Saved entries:
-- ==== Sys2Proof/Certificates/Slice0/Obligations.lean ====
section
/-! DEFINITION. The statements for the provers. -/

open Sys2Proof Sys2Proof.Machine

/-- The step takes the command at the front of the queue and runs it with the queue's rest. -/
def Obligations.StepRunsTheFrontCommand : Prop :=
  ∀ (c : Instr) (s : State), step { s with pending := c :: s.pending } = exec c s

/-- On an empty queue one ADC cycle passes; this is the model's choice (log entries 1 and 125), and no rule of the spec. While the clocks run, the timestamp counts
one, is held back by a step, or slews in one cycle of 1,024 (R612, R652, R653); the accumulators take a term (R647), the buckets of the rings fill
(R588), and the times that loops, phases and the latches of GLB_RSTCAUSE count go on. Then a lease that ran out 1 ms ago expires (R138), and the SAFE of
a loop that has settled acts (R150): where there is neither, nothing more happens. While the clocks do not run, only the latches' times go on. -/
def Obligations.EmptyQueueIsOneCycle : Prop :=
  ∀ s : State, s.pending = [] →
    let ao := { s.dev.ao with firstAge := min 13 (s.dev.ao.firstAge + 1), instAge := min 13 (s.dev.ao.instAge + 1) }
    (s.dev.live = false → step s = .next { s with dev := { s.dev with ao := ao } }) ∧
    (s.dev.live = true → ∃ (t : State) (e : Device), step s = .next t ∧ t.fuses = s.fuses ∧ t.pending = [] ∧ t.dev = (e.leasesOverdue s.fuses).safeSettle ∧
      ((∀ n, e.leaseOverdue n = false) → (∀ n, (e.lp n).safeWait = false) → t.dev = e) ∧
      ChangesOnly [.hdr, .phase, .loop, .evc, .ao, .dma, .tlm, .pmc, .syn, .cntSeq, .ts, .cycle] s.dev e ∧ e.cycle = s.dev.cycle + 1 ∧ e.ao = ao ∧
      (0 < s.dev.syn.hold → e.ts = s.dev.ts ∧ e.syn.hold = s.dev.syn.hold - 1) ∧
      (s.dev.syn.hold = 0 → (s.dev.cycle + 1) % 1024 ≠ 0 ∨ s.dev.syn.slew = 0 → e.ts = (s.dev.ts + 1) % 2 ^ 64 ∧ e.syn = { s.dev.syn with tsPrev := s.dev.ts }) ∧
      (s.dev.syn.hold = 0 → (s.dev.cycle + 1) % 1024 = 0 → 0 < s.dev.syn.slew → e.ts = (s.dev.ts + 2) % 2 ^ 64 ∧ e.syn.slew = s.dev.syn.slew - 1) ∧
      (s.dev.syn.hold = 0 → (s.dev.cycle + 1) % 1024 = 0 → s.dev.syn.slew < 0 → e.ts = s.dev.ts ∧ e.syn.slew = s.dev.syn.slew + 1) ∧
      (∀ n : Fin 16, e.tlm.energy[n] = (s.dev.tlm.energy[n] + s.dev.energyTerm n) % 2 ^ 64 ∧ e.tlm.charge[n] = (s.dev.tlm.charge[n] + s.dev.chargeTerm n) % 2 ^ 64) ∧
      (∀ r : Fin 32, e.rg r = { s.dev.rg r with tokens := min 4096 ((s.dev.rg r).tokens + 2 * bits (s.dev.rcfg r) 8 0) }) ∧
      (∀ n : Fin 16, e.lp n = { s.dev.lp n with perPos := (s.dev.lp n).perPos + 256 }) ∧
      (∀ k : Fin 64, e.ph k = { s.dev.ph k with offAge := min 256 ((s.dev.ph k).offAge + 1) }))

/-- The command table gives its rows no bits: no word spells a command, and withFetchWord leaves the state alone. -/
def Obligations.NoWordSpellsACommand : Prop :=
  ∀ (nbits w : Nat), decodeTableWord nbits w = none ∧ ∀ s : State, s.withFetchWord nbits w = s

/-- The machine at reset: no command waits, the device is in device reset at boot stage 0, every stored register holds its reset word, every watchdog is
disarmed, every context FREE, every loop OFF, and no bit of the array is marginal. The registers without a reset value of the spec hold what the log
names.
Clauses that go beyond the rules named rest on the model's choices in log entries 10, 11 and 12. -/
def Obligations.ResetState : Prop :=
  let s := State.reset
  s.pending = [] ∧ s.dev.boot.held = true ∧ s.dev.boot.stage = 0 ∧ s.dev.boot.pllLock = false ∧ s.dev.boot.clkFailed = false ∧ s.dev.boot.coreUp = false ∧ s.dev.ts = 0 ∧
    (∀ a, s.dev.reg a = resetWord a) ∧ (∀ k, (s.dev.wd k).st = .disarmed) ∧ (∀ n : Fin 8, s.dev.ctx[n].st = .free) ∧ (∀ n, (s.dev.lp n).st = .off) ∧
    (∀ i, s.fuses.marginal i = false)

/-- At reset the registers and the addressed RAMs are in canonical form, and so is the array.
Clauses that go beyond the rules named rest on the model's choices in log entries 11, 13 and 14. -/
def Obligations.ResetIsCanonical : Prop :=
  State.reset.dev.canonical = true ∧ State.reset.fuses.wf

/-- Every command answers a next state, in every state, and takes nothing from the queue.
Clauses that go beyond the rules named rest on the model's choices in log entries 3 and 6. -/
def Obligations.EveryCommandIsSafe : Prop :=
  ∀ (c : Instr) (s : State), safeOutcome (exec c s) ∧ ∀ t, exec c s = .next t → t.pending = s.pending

...

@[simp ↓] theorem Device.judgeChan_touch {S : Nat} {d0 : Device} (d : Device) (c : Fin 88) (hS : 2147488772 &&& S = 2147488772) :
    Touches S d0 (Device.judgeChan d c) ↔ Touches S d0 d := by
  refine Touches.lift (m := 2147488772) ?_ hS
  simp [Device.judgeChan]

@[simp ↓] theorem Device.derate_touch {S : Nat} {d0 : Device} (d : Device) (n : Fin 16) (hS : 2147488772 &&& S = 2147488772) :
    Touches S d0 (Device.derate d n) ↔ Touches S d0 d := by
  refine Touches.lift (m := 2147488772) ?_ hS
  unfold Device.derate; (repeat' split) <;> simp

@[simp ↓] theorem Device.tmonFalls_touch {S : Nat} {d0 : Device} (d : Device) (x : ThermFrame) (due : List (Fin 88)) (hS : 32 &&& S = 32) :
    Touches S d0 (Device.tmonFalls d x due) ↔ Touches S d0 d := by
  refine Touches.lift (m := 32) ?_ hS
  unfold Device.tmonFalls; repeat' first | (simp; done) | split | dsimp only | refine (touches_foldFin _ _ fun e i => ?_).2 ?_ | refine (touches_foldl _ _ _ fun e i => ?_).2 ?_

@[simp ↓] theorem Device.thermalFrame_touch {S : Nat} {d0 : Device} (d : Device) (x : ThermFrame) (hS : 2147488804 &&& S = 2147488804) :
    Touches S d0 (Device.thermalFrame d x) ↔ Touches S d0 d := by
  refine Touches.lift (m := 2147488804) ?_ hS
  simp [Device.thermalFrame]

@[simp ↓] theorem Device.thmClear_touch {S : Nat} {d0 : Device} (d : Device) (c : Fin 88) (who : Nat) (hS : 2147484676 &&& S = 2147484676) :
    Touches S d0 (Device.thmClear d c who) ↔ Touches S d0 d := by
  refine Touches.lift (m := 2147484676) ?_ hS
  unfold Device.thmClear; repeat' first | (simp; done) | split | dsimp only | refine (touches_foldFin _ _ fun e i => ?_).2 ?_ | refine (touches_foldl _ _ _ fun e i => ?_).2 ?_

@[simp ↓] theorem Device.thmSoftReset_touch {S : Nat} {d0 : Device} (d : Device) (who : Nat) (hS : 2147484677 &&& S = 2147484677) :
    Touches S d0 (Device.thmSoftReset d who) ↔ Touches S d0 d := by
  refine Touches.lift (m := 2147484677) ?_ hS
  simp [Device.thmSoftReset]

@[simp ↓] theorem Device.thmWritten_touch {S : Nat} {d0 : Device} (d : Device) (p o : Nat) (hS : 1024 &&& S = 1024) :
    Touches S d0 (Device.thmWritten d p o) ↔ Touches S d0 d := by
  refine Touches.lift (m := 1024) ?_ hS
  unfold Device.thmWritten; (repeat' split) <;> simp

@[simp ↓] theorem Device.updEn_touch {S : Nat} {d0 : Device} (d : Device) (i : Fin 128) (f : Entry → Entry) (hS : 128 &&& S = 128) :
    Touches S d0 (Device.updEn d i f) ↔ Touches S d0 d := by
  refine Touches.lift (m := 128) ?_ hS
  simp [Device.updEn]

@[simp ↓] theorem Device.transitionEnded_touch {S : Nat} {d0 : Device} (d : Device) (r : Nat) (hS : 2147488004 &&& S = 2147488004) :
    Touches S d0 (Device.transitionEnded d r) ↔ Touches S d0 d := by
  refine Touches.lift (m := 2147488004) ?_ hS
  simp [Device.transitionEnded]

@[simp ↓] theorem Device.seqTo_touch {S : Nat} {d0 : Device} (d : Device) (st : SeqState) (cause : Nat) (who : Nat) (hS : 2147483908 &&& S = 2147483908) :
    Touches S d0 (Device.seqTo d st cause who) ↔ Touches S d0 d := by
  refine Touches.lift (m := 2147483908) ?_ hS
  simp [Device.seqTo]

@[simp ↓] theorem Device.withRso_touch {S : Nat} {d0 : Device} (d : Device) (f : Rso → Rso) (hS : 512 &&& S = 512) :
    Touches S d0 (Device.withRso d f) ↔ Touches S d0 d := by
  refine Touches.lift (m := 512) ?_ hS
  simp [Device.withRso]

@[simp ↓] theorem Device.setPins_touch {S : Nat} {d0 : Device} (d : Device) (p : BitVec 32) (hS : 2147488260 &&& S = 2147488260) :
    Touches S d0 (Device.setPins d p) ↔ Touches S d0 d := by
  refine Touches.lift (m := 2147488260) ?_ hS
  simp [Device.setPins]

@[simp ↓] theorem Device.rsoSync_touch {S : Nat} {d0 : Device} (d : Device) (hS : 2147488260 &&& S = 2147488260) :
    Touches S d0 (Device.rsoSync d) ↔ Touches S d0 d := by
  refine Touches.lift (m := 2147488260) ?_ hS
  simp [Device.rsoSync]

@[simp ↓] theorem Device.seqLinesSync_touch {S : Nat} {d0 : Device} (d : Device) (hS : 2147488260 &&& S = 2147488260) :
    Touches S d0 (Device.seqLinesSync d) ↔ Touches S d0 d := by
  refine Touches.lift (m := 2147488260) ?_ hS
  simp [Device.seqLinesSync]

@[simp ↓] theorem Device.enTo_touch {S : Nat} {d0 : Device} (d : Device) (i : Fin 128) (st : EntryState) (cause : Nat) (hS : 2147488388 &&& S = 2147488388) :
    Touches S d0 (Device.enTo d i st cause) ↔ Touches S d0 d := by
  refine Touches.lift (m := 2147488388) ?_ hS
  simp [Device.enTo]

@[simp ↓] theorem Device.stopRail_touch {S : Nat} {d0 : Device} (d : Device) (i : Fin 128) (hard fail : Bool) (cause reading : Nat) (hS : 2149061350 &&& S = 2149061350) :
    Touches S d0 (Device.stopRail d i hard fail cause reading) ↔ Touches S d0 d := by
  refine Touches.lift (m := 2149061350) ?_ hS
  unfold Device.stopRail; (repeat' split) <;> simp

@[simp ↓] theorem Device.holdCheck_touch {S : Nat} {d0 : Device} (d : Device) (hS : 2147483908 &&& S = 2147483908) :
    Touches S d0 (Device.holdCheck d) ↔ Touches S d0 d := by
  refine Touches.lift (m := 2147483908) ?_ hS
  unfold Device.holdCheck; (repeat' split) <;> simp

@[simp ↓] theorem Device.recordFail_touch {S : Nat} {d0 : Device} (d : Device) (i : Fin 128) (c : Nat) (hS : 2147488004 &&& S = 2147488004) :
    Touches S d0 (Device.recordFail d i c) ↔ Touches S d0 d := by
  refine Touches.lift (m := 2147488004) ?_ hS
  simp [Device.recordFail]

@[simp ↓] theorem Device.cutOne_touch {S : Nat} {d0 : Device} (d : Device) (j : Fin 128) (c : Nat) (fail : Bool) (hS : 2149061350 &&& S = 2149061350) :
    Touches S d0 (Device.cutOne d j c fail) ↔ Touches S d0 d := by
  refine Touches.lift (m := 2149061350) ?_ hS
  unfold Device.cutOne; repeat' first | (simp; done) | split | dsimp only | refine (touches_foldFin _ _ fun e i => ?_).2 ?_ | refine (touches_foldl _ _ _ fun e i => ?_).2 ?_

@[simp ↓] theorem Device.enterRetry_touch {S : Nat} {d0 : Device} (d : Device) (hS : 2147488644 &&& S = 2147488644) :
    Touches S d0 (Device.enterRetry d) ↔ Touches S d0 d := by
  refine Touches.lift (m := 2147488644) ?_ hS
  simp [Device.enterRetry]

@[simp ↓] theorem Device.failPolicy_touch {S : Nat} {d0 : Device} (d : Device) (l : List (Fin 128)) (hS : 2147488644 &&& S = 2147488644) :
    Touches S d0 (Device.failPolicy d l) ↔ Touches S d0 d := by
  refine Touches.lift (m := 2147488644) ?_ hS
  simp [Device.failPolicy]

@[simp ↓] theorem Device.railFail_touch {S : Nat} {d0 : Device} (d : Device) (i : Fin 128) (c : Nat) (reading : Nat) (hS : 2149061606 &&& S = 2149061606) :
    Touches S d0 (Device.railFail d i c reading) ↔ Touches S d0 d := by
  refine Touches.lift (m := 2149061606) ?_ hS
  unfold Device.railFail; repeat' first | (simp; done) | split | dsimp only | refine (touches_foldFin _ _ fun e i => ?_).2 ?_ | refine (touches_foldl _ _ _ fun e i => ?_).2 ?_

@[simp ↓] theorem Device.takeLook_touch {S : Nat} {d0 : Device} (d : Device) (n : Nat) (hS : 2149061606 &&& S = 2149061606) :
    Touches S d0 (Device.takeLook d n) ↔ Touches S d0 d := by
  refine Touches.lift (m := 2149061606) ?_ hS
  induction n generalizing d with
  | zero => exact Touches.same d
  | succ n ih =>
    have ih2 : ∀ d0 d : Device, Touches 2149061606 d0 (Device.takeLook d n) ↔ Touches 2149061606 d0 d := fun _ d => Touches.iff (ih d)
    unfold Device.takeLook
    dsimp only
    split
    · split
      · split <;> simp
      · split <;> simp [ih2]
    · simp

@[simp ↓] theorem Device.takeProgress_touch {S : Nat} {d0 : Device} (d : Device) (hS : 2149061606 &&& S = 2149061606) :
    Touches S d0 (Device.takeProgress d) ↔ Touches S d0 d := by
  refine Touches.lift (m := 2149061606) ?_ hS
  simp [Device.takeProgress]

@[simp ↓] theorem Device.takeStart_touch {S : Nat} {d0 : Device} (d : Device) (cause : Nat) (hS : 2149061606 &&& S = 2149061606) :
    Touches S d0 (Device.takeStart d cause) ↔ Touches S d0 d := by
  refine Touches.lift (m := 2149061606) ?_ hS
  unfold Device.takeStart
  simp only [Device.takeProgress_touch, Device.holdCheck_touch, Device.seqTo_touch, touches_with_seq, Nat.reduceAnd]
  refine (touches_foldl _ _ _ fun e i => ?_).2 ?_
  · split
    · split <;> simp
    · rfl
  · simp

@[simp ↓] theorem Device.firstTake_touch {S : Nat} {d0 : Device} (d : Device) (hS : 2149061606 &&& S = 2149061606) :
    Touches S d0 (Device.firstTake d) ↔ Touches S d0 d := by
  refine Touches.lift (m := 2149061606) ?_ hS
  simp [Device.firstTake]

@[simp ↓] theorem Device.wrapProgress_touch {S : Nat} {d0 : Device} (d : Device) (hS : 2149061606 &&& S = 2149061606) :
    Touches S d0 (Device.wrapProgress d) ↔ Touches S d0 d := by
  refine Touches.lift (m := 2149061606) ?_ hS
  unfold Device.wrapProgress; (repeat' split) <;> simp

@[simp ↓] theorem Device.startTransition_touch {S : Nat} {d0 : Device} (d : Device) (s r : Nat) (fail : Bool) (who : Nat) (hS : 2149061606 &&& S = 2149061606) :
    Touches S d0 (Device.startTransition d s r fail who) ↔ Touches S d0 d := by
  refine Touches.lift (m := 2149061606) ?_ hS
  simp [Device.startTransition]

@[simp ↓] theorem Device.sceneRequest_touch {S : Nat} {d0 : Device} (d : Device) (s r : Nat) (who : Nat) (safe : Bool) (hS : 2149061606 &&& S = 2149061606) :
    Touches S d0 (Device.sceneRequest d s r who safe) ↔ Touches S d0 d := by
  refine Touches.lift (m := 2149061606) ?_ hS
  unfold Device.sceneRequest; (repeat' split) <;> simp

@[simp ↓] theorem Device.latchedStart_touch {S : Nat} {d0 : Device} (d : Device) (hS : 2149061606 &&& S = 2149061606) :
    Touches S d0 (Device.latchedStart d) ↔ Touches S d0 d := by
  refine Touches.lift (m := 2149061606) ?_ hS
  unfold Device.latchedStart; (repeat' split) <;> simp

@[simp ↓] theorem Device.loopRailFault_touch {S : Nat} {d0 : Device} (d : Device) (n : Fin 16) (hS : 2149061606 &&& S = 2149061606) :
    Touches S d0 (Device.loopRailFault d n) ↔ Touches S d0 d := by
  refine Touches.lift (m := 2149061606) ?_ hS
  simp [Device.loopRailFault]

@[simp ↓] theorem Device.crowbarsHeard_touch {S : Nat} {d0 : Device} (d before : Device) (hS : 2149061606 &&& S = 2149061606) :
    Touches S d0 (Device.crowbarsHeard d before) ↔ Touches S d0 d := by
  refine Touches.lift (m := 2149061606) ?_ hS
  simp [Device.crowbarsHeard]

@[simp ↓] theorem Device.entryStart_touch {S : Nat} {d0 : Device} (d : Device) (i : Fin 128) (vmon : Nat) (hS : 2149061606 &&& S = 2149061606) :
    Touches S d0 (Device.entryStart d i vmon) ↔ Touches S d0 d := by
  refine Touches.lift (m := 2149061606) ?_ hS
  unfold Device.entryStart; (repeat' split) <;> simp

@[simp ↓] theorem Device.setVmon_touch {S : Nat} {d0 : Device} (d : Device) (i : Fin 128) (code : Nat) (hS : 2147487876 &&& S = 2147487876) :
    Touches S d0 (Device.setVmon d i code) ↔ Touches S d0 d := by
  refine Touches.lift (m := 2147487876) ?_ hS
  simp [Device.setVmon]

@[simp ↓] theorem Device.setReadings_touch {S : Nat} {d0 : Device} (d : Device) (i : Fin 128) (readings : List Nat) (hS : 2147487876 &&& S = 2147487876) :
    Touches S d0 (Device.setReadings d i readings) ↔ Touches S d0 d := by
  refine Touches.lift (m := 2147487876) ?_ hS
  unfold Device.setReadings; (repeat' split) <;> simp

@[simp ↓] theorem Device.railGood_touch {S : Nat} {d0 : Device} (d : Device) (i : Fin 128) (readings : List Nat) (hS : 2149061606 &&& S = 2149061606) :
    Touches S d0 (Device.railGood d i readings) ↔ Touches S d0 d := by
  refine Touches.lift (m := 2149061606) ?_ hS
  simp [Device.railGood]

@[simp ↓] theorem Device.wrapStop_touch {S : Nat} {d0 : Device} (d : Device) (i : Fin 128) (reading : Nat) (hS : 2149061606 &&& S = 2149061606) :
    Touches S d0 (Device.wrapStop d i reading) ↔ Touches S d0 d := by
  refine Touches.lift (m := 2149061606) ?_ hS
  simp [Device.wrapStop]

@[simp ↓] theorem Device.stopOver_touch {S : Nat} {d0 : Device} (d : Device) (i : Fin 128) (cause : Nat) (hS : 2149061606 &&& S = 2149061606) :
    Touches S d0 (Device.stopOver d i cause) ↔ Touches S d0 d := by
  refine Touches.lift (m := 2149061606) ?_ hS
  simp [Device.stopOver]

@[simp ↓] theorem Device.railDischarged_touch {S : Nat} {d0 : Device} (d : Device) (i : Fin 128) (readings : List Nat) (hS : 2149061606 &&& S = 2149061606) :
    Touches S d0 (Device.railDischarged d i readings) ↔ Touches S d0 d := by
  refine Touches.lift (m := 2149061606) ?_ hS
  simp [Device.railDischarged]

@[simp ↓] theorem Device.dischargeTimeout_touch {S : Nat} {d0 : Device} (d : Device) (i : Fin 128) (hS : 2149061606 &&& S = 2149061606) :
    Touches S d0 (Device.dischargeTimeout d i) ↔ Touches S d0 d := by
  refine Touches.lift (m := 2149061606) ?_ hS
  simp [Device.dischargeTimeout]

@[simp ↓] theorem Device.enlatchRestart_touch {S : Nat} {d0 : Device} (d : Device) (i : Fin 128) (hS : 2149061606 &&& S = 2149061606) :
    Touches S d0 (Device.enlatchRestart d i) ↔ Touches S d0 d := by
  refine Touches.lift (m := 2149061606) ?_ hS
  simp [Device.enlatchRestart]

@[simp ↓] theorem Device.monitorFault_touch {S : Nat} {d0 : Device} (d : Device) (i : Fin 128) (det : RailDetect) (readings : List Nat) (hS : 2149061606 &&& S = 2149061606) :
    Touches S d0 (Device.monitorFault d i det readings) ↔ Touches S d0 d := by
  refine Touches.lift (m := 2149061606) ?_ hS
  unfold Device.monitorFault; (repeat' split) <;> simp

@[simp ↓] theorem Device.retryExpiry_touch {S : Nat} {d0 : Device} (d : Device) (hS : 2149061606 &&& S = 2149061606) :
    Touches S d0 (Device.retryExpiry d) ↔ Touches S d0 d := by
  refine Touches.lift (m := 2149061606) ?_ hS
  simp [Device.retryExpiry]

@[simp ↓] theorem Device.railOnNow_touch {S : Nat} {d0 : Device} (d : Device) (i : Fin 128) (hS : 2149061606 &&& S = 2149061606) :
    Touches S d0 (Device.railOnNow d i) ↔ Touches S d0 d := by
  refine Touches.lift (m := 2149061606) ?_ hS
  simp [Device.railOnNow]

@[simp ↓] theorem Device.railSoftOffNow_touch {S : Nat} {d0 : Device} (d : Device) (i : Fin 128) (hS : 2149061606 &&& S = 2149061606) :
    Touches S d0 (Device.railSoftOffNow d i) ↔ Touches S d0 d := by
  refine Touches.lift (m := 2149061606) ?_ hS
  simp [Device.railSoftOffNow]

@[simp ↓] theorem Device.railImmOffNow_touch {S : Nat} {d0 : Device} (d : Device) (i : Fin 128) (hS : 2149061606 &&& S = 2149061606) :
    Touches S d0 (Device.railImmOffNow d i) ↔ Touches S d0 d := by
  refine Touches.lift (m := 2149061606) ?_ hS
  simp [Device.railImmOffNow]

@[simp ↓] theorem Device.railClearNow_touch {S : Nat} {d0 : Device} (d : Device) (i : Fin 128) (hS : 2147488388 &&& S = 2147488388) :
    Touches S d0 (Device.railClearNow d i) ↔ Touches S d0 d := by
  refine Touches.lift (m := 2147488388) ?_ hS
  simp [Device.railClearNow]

◆ YOUR INSTRUCTIONS: Within the data above, the span starting at the line containing "Fin 128) (f" and ending at the line containing "simp [Device.transitionEnded]" is to be retyped exactly, with no other lines.

◆ WRITTEN SOLUTION:
@[simp ↓] theorem Device.updEn_touch {S : Nat} {d0 : Device} (d : Device) (i : Fin 128) (f : Entry → Entry) (hS : 128 &&& S = 128) :
    Touches S d0 (Device.updEn d i f) ↔ Touches S d0 d := by
  refine Touches.lift (m := 128) ?_ hS
  simp [Device.updEn]

@[simp ↓] theorem Device.transitionEnded_touch {S : Nat} {d0 : Device} (d : Device) (r : Nat) (hS : 2147488004 &&& S = 2147488004) :
    Touches S d0 (Device.transitionEnded d r) ↔ Touches S d0 d := by
  refine Touches.lift (m := 2147488004) ?_ hS
  simp [Device.transitionEnded]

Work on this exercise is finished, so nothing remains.